『獄中からの手紙(NHK100分de名著ブックス)』(中島岳志)
先に岩波文庫を読んでいたので、復習として読んでみました。やはり、100分de名著シリーズはまとめ方が秀逸で理解しやすいなと思います。ちょっと難しそうな名著を読むならまずはこのシリーズからがお勧めです。本書は、インド建国の父ガンディーが「塩の行進」で逮捕された際に獄中から修行道場アーシュラムに向けて送り続けたメッセージをまとめた『獄中の手紙』のエッセンスがまとめられています。「非暴力」「スワデーシー」など、お馴染みのガンディーのテーマが収められています。
【本書の学び】
①有限な人間に永遠の真理は掴めない
②受け身の姿勢で生きることは、人をコントロールしないことでもある
③スピードを落とすことも大事。ゆっくりとした中に本質がある。
(印象に残ったところ・・本書より)
◯真理
・真理は唯一であると考えた。その真理は人間である以上掴みきれない。人間はいつか死んでしまう有限なものであり、その有限なものが「真理」という無限なるものを全て把握することはできない。
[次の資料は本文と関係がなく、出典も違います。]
/-- An accumulator with row `r` replaced by a V register (R181). -/
def rowPut (acc : BitVec 8192) (v : BitVec 512) (r : Nat) : BitVec 8192 :=
  BitVec.ofNat 8192 (ofLanes 512 (setNth v.toNat (lanesOf 512 16 acc.toNat) r))

theorem lane_rowPut (acc : BitVec 8192) (v : BitVec 512) (r : Nat) {k : Nat} (hk : k < 16) :
    lane 512 k (rowPut acc v r).toNat = if k = r then v.toNat else lane 512 k acc.toNat := by
  have rows : (setNth v.toNat (lanesOf 512 16 acc.toNat) r).length = 16 := by
    rw [setNth_eq_set, List.length_set, lanesOf_eq_map, List.length_map, List.length_range]
  rw [rowPut, lane_ofNat_ofLanes (Nat.le_of_eq (congrArg (512 * ·) rows)) (by rw [rows]; exact hk)]
  simp only [setNth_eq_set, lanesOf_eq_map, List.getElem_set, List.getElem_map, List.getElem_range, eq_comm (a := r)]
  split
  · simp only [BitVec.toNat_mod_cancel]
  · rw [Nat.mod_eq_of_lt (lane_lt ..)]

section Forms
variable (sm : Bool) (d a b : BitVec 5) (t u : Bool)

/-- MROWR of one of the 16 rows (R181). -/
theorem mrowr_done : DoneIf (.mrowr sm d a b u) (aSigOf (.mrowr sm d a b u)) (fun s => (s.rowNumber b).toNat < 16)
    (fun s => s.writeV d (lane 512 (s.rowNumber b).toNat (s.regs.accAt a.toNat).toNat)) := by
  intro s h row
  rw [exec_mrowr, execMrowr, ← sig_mrowr]
  refine issue_done h ?_ (State.ready_parts h).1
  simp only [State.rowIx_ready b h]
  rw [if_neg (Nat.not_le.2 row)]
  rfl

theorem mrowr_trap : TrapIf (.mrowr sm d a b u) (aSigOf (.mrowr sm d a b u)) (fun s => 16 ≤ (s.rowNumber b).toNat)
    (fun s => { cause := cILLEGAL, tval := s.rowNumber b }) := by
  intro s h row
  rw [exec_mrowr, execMrowr, ← sig_mrowr]
  refine issue_trap h ?_
  simp only [State.rowIx_ready b h]
  exact if_pos row

/-- MROWW of one of the 16 rows (R181). -/
theorem mroww_done : DoneIf (.mroww sm d a b t u) (aSigOf (.mroww sm d a b t u)) (fun s => (s.rowNumber b).toNat < 16)
    (fun s => s.setRegs (s.regs.setAcc d.toNat
      (rowPut (s.regs.accAt d.toNat) (s.regs.vAt a.toNat) (s.rowNumber b).toNat))) := by
  intro s h row
  rw [exec_mroww, execMroww, ← sig_mroww]
  refine issue_done h ?_ (State.ready_parts h).1
  simp only [State.rowIx_ready b h]
  exact if_neg (Nat.not_le.2 row)

theorem mroww_trap : TrapIf (.mroww sm d a b t u) (aSigOf (.mroww sm d a b t u)) (fun s => 16 ≤ (s.rowNumber b).toNat)
    (fun s => { cause := cILLEGAL, tval := s.rowNumber b }) := by
  intro s h row
  rw [exec_mroww, execMroww, ← sig_mroww]
  refine issue_trap h ?_
  simp only [State.rowIx_ready b h]
  exact if_pos row

/-- MEDGE writes the three edge masks (R175). -/
theorem medge_done : Done (.medge sm a t) (aSigOf (.medge sm a t)) (fun s =>
    ((s.writeM 5 (edgeMask (s.regs.csrAt csrMGOM).toNat (s.regs.csrAt csrMGM).toNat)).writeM 6
      (edgeMask (s.regs.csrAt csrMGON).toNat (s.regs.csrAt csrMGN).toNat)).writeM 7
      (edgeMask (s.regs.xAt a.toNat).toNat (s.regs.csrAt csrMGK).toNat)) := by
  intro s h
  rw [exec_medge, execMedge, ← sig_medge]
  refine issue_done h ?_ (State.ready_parts h).1
  rw [State.rx_ready _ _ h]
  rfl

end Forms

/-- Settles O15: each form's result, and the lanes and bits of what it writes. -/
theorem matrixRows : Obligations.MatrixRows := by
  intro sm d a b t u row
  refine ⟨?zero, mrowr_done sm d a b u, mrowr_trap sm d a b u, ?write, mroww_trap sm d a b t u, ?edge⟩
  case zero => exact fun s h => (exec_mzero sm d s).trans (issue_done h rfl (State.ready_parts h).1)
  case write => exact fun s h hr => ⟨_, mroww_done sm d a b t u s h hr, fun k hk => lane_rowPut _ _ _ hk⟩
  case edge =>
    exact fun s h => ⟨_, _, _, medge_done sm a t s h, fun i hi =>
      ⟨edgeMask_getLsbD _ _ hi, edgeMask_getLsbD _ _ hi, edgeMask_getLsbD _ _ hi⟩⟩

end Machine
end Sys2Proof
end

section
/-! PROOF. Claiming, releasing and filling operand slots (R169 to R172). -/

namespace Sys2Proof.Machine

/-- A destination X register of a ready word is bound to no port (R25). -/
theorem State.dst_unbound {s : State} {g : Sig} {n : Nat} (h : s.ready g = true) (hd : ⟨0, n⟩ ∈ g.dsts) :
    s.regs.boundTo n = none := by
  obtain ⟨-, -, -, -, -, -, -, writable⟩ := State.ready_parts h
  exact Regs.writable_x (writable _ hd)

/-- A slot of the current core. -/
abbrev State.coreSlot (s : State) (n : Nat) : Slot := tabGet {} (s.core (coreOf s.cur)).slots n

/-! MCLAIM (R170) -/

/-- Slot `n` claimed, and its number written. -/
def State.claims (s : State) (d : BitVec 5) (n : Nat) : State :=
  (s.setSlot n { owner := some s.cur, busy := true }).writeX d (natW n)

/-- The lowest FREE slot of the current core. -/
def State.freeSlot (s : State) : Option Nat := (upFrom 0 128).find? (fun k => (s.coreSlot k).owner.isNone)

theorem State.freeSlot_some {s : State} {k : Nat} (hk : k < 128) (free : (s.coreSlot k).owner = none)
    (before : ∀ j, j < k → (s.coreSlot j).owner ≠ none) : s.freeSlot = some k :=
  find?_upFrom_some hk (Option.isNone_iff_eq_none.2 free) fun j hj =>
    Option.isNone_eq_false_iff.2 (Option.isSome_iff_ne_none.2 (before j hj))

theorem State.freeSlot_none {s : State} (owned : ∀ j, j < 128 → (s.coreSlot j).owner ≠ none) : s.freeSlot = none :=
  List.find?_eq_none.2 fun j hj => mt Option.isNone_iff_eq_none.1 (owned j (mem_upFrom_zero.1 hj))

/-- What MCLAIM of `r` answers. -/
def State.claimRes (s : State) (d : BitVec 5) (r : Word) : Res :=
  if s.acquiring then .wait
  else if r = -1 then
    match s.freeSlot with
    | some n => .done (s.claims d n)
    | none => .done (s.writeX d (-1))
  else if 127 < r.toNat then .trap { cause := cILLEGAL, tval := r }
  else if (s.coreSlot r.toNat).owner = some s.cur then .done (s.writeX d r)
  else if (s.coreSlot r.toNat).owner.isSome then .done (s.writeX d (-1))
  else .done (s.claims d r.toNat)

section Mclaim
variable (sm l : Bool) (d a : BitVec 5) (t : Bool)

theorem mclaim_ready {s : State} (h : s.ready (cSig (.mclaim sm l d a t)) = true) : ∃ f : State → Res,
    exec (.mclaim sm l d a t) s = issue (cSig (.mclaim sm l d a t)) s f ∧ f s = s.claimRes d (s.regs.xAt a.toNat) := by
  have free : s.regs.boundTo d.toNat = none := State.dst_unbound h (List.mem_singleton.2 rfl)
  have write (v : Word) : s.putX d.toNat v = s.writeX d v := State.putX_plain v free
  have claim (n : Nat) : (s.setSlot n { owner := some s.cur, busy := true }).putX d.toNat (natW n) = s.claims d n :=
    State.putX_plain _ free
  refine ⟨_, exec_mclaim sm l d a t s, ?_⟩
  simp only [State.rx_ready _ _ h, write, claim]
  rfl

/-- MCLAIM of -1 where a slot is FREE (R170). -/
theorem mclaim_lowest (k : Nat) : DoneIf (.mclaim sm l d a t) (cSig (.mclaim sm l d a t))
    (fun s => s.acquiring = false ∧ s.regs.xAt a.toNat = -1 ∧ k < 128 ∧ (s.coreSlot k).owner = none
      ∧ ∀ j, j < k → (s.coreSlot j).owner ≠ none) (fun s => s.claims d k) := by
  rintro s h ⟨calm, any, hk, free, before⟩
  obtain ⟨f, hf, meaning⟩ := mclaim_ready sm l d a t h
  rw [hf]
  refine issue_done h ?_ (State.ready_parts h).1
  rw [meaning, State.claimRes, calm, any, State.freeSlot_some hk free before]
  rfl

theorem mclaim_none : DoneIf (.mclaim sm l d a t) (cSig (.mclaim sm l d a t))
    (fun s => s.acquiring = false ∧ s.regs.xAt a.toNat = -1 ∧ ∀ j, j < 128 → (s.coreSlot j).owner ≠ none)
    (fun s => s.writeX d (-1)) := by
  rintro s h ⟨calm, any, owned⟩
  obtain ⟨f, hf, meaning⟩ := mclaim_ready sm l d a t h
  rw [hf]
  refine issue_done h ?_ (State.ready_parts h).1
  rw [meaning, State.claimRes, calm, any, State.freeSlot_none owned]
  rfl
・人間にできるのは、真理を「究極には掴みきれない、しかし確かに唯一のもの」として想定し、かつそこに至る道について語ることだけ。
・宗教が違ってもそれは道であって、どこを通っても真理に至る。それなのに、道の違いであってなぜ争っているのか?
・「神は真理なり」と言うよりも「真理は神なり」といったほうが、より的確。
◯個別の宗教は不完全
・すべての宗教は、有限で不完全な存在である人間の言葉によって紡がれている。
・人間が考え出した宗教がどれも皆不完全だとすれば、宗教の優劣を比較するといった問題は起こりえない。どの宗教もみな、真理の啓示によって成り立ってはいるが、同時にみな不完全であり、過ちを免れない。一なる完全な宗教は、一切の言語を超えたもの。
◯文明
・文明とは、人間が自分の義務を課す行動様式。義務を果たすことは道徳を守ること。道徳を守ることは、私たちの心と感覚器官を統御すること。このよう見して私たちは自身を認識する。
・つまり、文明というものは意思を持って超えていかないといけないもの。
◯請願の重要性
・誓いを立てるというのは、弱さの証拠ではなく、強さの証拠。神は請願のイメージそのもの。
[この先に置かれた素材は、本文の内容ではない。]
-- ==== Sys2Proof/Machine/Control.lean ====
section
/-! DEFINITION. RESET (70_reset_and_hazards.md) and IDLE (30_encoding.md). -/

namespace Sys2Proof.Machine

/-- RESET (R150). -/
def execReset (s : State) : Result := s.onDecoder fun _ => .next s.hardReset

/-- IDLE (R53): `S' = S`. -/
def execIdle (s : State) : Result := s.onDecoder fun _ => .next s

end Sys2Proof.Machine
end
・言葉の本当の意味における文明は、需要と生産を増やすことではなく、慎重かつ果敢に欲望を削減すること。欲望は全て捨てろとは言わない。あくまで「減らせ」。
◯アヒンサー(愛)
・アヒンサーは寛容という概念とパラレル。差異と同一性という絶対矛盾の中に生まれてくる感情があって初めて他者に対して寛容になれる。他者を尊重しようという意識が生まれる。
・愛=アヒンサーとは、万人に対する、さらに言えば万物の生に対する「博愛」に近いもの。それゆえ、ある特定の相手に向けた愛については、相手を所有するというような概念につながるとして否定的でさえある。
◯非暴力は手段に過ぎない
・アヒンサーはあくまでも手段であり、真理が目的。手段が手段であるためには、それは常に私たちの手の届くところになければならない。
◯受け身と否定形の論理
・「私」は常に受け身で、そこにいろんなものが影響してきて、それによって私は一歩ずつ前に進んでいく。そういう「受け身」こそが真に積極的な姿勢であり、他者に対して、そして世界に対して開かれた存在ではないか。
・「受け身」とパラレルに位置するのが「非暴力」「不服従」「食べない」などの否定形。「〜すべきだ」という主張は、「自分が絶対に正しい」という意識の上に立って他者をコントロールしようとするものであり、極めて暴力的。
・それよりも「〜しない」という否定形のほうが、他者に対する寛容というか、いろんなものを拒まず、吸収する余地を備えている。しかも、否定形には常に自己反省の論理が含まれている。
◯よいものはカタツムリのように進む
・「近代のスピードへの懐疑」。ガンディーは鉄道の代わりにカタツムリを置き、「よいものはカタツムリのように進む」と言った。鉄道のような速さは、真実の速さではない。カタツムリのような速さ、あるいは人がこうしてとぼとぼと歩く速さこそが、正しいスピードではないのか。
◯労働
・単にその日の金を稼ぐため、生計を立てるための手段ではない。労働とは他者に、そして人類全体や宇宙、神に献身すること。それは、宇宙全体の一部として自分が果たすべきダルマを果たすこととも言い換えられる。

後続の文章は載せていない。